LANDOLFO Iuniore (Landolfo di S. Paolo)
Nacque intorno al 1077, perché dichiara di essere "sexagenariae aetatis" nel 1136. Le notizie sulla sua vita si ricavano esclusivamente dall'opera che scrisse, una cronaca a sfondo autobiografico indicata in genere con il titolo (probabilmente non originario) Historia Mediolanensis.
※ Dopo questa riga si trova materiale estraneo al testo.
/-- Every non-rehearsal cue in flight (R23), curtain cues among them. -/
def SideState.queued (s : SideState) : List (Nat × TrkEntry) := s.flying.filter (fun p => !p.2.rehearse)

/-- Entries in rising or falling order of their check. -/
def byOrder (l : List (Nat × TrkEntry)) : List (Nat × TrkEntry) :=
  (sortNat (l.map (fun p => p.2.order * 32 + p.1))).filterMap (fun k => (Tab.get? l (k % 32)).map (fun t => (k % 32, t)))

/-! ### Status frames (R293) -/

/-- The fields of a status frame. -/
structure Status where
  conn : Nat
  connId : Nat
  srcNode : Nat
  seq : Nat
  eff : Nat
  sceneId : Nat
  slot : Nat
  mac : Nat
  vid : Nat
  aux : Nat
  deriving DecidableEq, Repr

/-- Is COMPAT high (R10)? The lead's strap governs the package (R394). -/
def SideState.compat (s : SideState) : Bool :=
  if s.isUnderstudy then s.power.leadCompat.getD (s.is ID_STRAP.COMPAT) else s.is ID_STRAP.COMPAT

/-- The payload of a status frame: header, CHECK over it (R289), and TAG where the connection has AUTH (R290). -/
def SideState.statusPayload (s : SideState) (r : Status) : List Byte :=
  let head := beBytes 1 (if s.compat then 1 else 2) ++ beBytes 1 8 ++ beBytes 1 0 ++ beBytes 1 1 ++ beBytes 4 r.connId
    ++ beBytes 2 (s.get CQ_NODE.NODE_ID) ++ beBytes 2 r.srcNode ++ beBytes 4 r.seq ++ beBytes 6 (s.netNow / 1000000000)
    ++ beBytes 4 (s.netNow % 1000000000) ++ beBytes 4 0 ++ beBytes 2 0 ++ beBytes 8 r.eff
  let tail := if s.compat then beBytes 1 r.sceneId ++ beBytes 1 r.slot ++ beBytes 1 0 ++ beBytes 1 0
    else beBytes 2 r.sceneId ++ beBytes 1 r.slot ++ beBytes 1 0
  let p := head ++ tail ++ beBytes 4 r.aux
  let p := p ++ beBytes 4 (crc32cFrom r.connId p)
  if s.is (CQ_CONN_CFG.AUTH.bank r.conn) then
    p ++ (hmacSha256 (Tab.getD s.nvm.keys (s.get (CQ_CONN_CFG.KEY.bank r.conn)) []) p).take 16
  else p

/-- The lead sends a status frame from P0 (R293). -/
def SideState.sendStatus (s : SideState) (r : Status) : SideState :=
  if s.leads then
    s.receiveFrame 0 true (beBytes 6 r.mac ++ beBytes 6 s.ownMac ++ beBytes 2 0x8100 ++ beBytes 2 (6 * 8192 + r.vid)
      ++ beBytes 2 (s.get QS_CUE.ETYPE) ++ s.statusPayload r)
  else s

/-- The status word of a tracking entry. -/
def TrkEntry.statusWord (t : TrkEntry) : Nat :=
  t.state.code * 2 ^ 28 + t.reason * 2 ^ 24 + t.detail * 2 ^ 16 + t.bkResult * 2 ^ 8

/-- The status frame of an entry, if its cue asked for replies. -/
def SideState.reply (s : SideState) (e : Nat) : SideState :=
  let t := s.trk e
  if t.reply then s.sendStatus ⟨t.conn, t.connId, t.srcNode, t.seq, t.eff, t.cueScene, e, t.srcMac, t.vid, t.statusWord⟩ else s

/-! ### Predicted scenes and the engine's results (R24, R71, R79 to R83) -/

/-- The latest cue in flight or armed that is ordered before `order`. -/
def SideState.predictedEntry (s : SideState) (order : Nat) : Option TrkEntry :=
  let l := s.tracks.filter (fun p => (p.2.state.inFlight || p.2.state == .armed) && !p.2.rehearse && p.2.slot.isSome && Nat.blt p.2.order order)
  (byOrder l).getLast?.map Prod.snd

/-- The predicted scene of a cue (R24): the target of that cue as its working slot holds it; a curtain that is still to come
after it takes its place, as slot 255 (R85, R215). Without either it is the active scene (none). -/
def SideState.predictedSlot (s : SideState) (order : Nat) : Option Nat :=
  let e := s.predictedEntry order
  match s.watch.curtainAt with
  | none => e.bind (fun t => t.slot)
  | some c =>
    match e with
    | none => if order = 0 then none else some 255
    | some t => if t.eff < c then some 255 else t.slot

/-- The connections of a predicted scene; a curtain that is not traced is the empty scene (R85). -/
def SideState.predictedConns (s : SideState) (order : Nat) : List Conn :=
  match s.predictedSlot order with
  | none => s.activeConns
  | some n => if n = 255 ∧ !s.is SW_STAT.CURTAIN_TRACED then [] else s.slotConns n

/-- The cell settings of a predicted scene. -/
def SideState.predictedCell (s : SideState) (order c : Nat) : Nat :=
  match s.predictedSlot order with
  | none => s.activeCell c
  | some n =>
    if n = 255 ∧ !s.is SW_STAT.CURTAIN_TRACED then cellIdle
    else if s.hasFlag n flagSOLVED then s.slotCell n c else cellIdle

/-- P of the solve of a cue: its predicted scene; a rehearsal, which takes no part in the ordering, is solved against the
active scene. -/
def SideState.sceneP (s : SideState) (t : TrkEntry) : SceneView :=
  let order := if t.rehearse then 0 else t.order
  { conns := s.predictedConns order
    cells := (List.range s.cells).map (fun c => s.predictedCell order c) }

/-- BK_BUDGET.TOTAL as it acts (R82). -/
def SideState.solveTotal (s : SideState) : Nat := clampNat 256 3280 (s.get BK_BUDGET.TOTAL)

/-- Is a pair pinned by the policy? -/
def SideState.policyPins (s : SideState) (c : Conn) : Bool :=
  match s.watch.policy with
  | some p => p.pins.contains (c.input, c.output)
  | none => false

/-- The solve of a tracking entry (R71 to R82); the pins are those of P and the marks of the policy (R71). -/
def SideState.solveOf (s : SideState) (e : Nat) : SolveResult :=
  let t := s.trk e
  let cfg : SolveConfig := ⟨s.is BK_CTRL.INCR_EN, s.get BK_CTRL.INCR_MAX, s.get BK_BUDGET.INCR, s.solveTotal, s.is BK_CTRL.ATTEMPT2_EN⟩
  match t.slot with
  | none => ⟨0x13, [], [], [stepLoad, stepWrite], 0, false, false⟩
  | some n =>
    if s.rigged then
      s.fabric.solve (s.sceneP t) ((s.slotConns n).map (fun (c : Conn) => { c with pin := s.policyPins c })) t.dist cfg
    else (⟨0x13, [], [], [stepLoad, stepWrite], 0, false, false⟩ : SolveResult).within cfg.total

/-- An entry of a disturbance list as a 64-bit word (R80). -/
def DistEntry.toWord (d : DistEntry) : Nat :=
  d.input + d.output * 2 ^ 16 + d.stage * 2 ^ 25 + (if d.pinned then 2 ^ 30 else 0) + d.id * 2 ^ 32

/-- The disturbance area of an entry is written, or cannot be (R80). -/
def SideState.writeArea (s : SideState) (e code cycles : Nat) (list : List DistEntry) : SideState :=
  let base := s.get BK_DIST_ADDR.ADDR * 4096
  if base = 0 then s
  else if base < 0x10000000 ∨ 0x10800000 < base + 0x40000 then (s.evt 0x0C 5).raise 0x64
  else
    let head := leBytes 2 list.length ++ leBytes 1 code ++ leBytes 1 e ++ leBytes 2 (s.trk e).sceneId ++ leBytes 2 cycles
    s.wrBytes (base + e * 8192) (head ++ (list.map (fun d => leBytes 8 d.toWord)).flatten)

/-- A solve for an entry ends in the engine: its registers, events and counters, and its area (R79, R80, R86, R87). -/
def SideState.engineEnd (s : SideState) (e code cycles incr : Nat) (list : List DistEntry) (attempt2 byIncr : Bool) : SideState :=
  let s := { s with pipe := { s.pipe with solving := none } }
  let s := ((((s.set BK_STAT.BUSY 0).set BK_STAT.STEP 0).set BK_STAT.LEVEL 0).set BK_STAT.ENTRY 0).set BK_STAT.CURTAIN 0
  let s := s.writeArea e code cycles list
  let s := ((s.set BK_LAST.RESULT code).set BK_LAST.DIST_COUNT list.length).set BK_LAST.ENTRY e
  let s := (s.setB BK_LAST.ATTEMPT2 attempt2).setB BK_LAST.BY_INCR byIncr
  let s := ((s.set BK_LAST_CYC.CYCLES cycles).set BK_LAST_CYC.INCR_CYC incr).count 78 cycles
  let s := { s with pipe := { s.pipe with trk := Tab.put s.pipe.trk e { s.trk e with bkResult := code } } }
  let s := s.evt 0x0C 0
  let s := if code = 1 then s.count 67 1 else if code = 2 then ((s.evt 0x0C 1).bump BK_CNT.DIST 1).count 68 1 else s
  let s := if 0x10 ≤ code ∧ code ≤ 0x14 then (s.evt 0x0C 2).bump BK_CNT.UNSOLVED 1 else s
  if code = 0x11 then (s.evt 0x0C 3).raise 0x62 else if code = 0x20 then s.evt 0x0C 4 else s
Fu chiamato L. Iuniore per distinguerlo dal presunto omonimo di qualche decennio a lui precedente (Landolfo Seniore).
Era nipote del prete Liprando, rappresentante negli ultimi decenni dell'XI secolo della fazione della Chiesa milanese che, da iniziali posizioni riformistiche e filogregoriane espresse nel movimento detto della pataria, si era schierata poi per l'intransigente difesa delle tradizioni e delle prerogative ambrosiane contro i condizionamenti che arrivavano tanto da Roma quanto dal governo comunale cittadino; la figura - e in seguito la memoria - dello zio, che fu suo maestro e mentore, condizionarono profondamente scelte e azioni di L. e lo esposero all'ostilità dei molti nemici che quello si era procurato nelle sue lunghe e appassionate battaglie.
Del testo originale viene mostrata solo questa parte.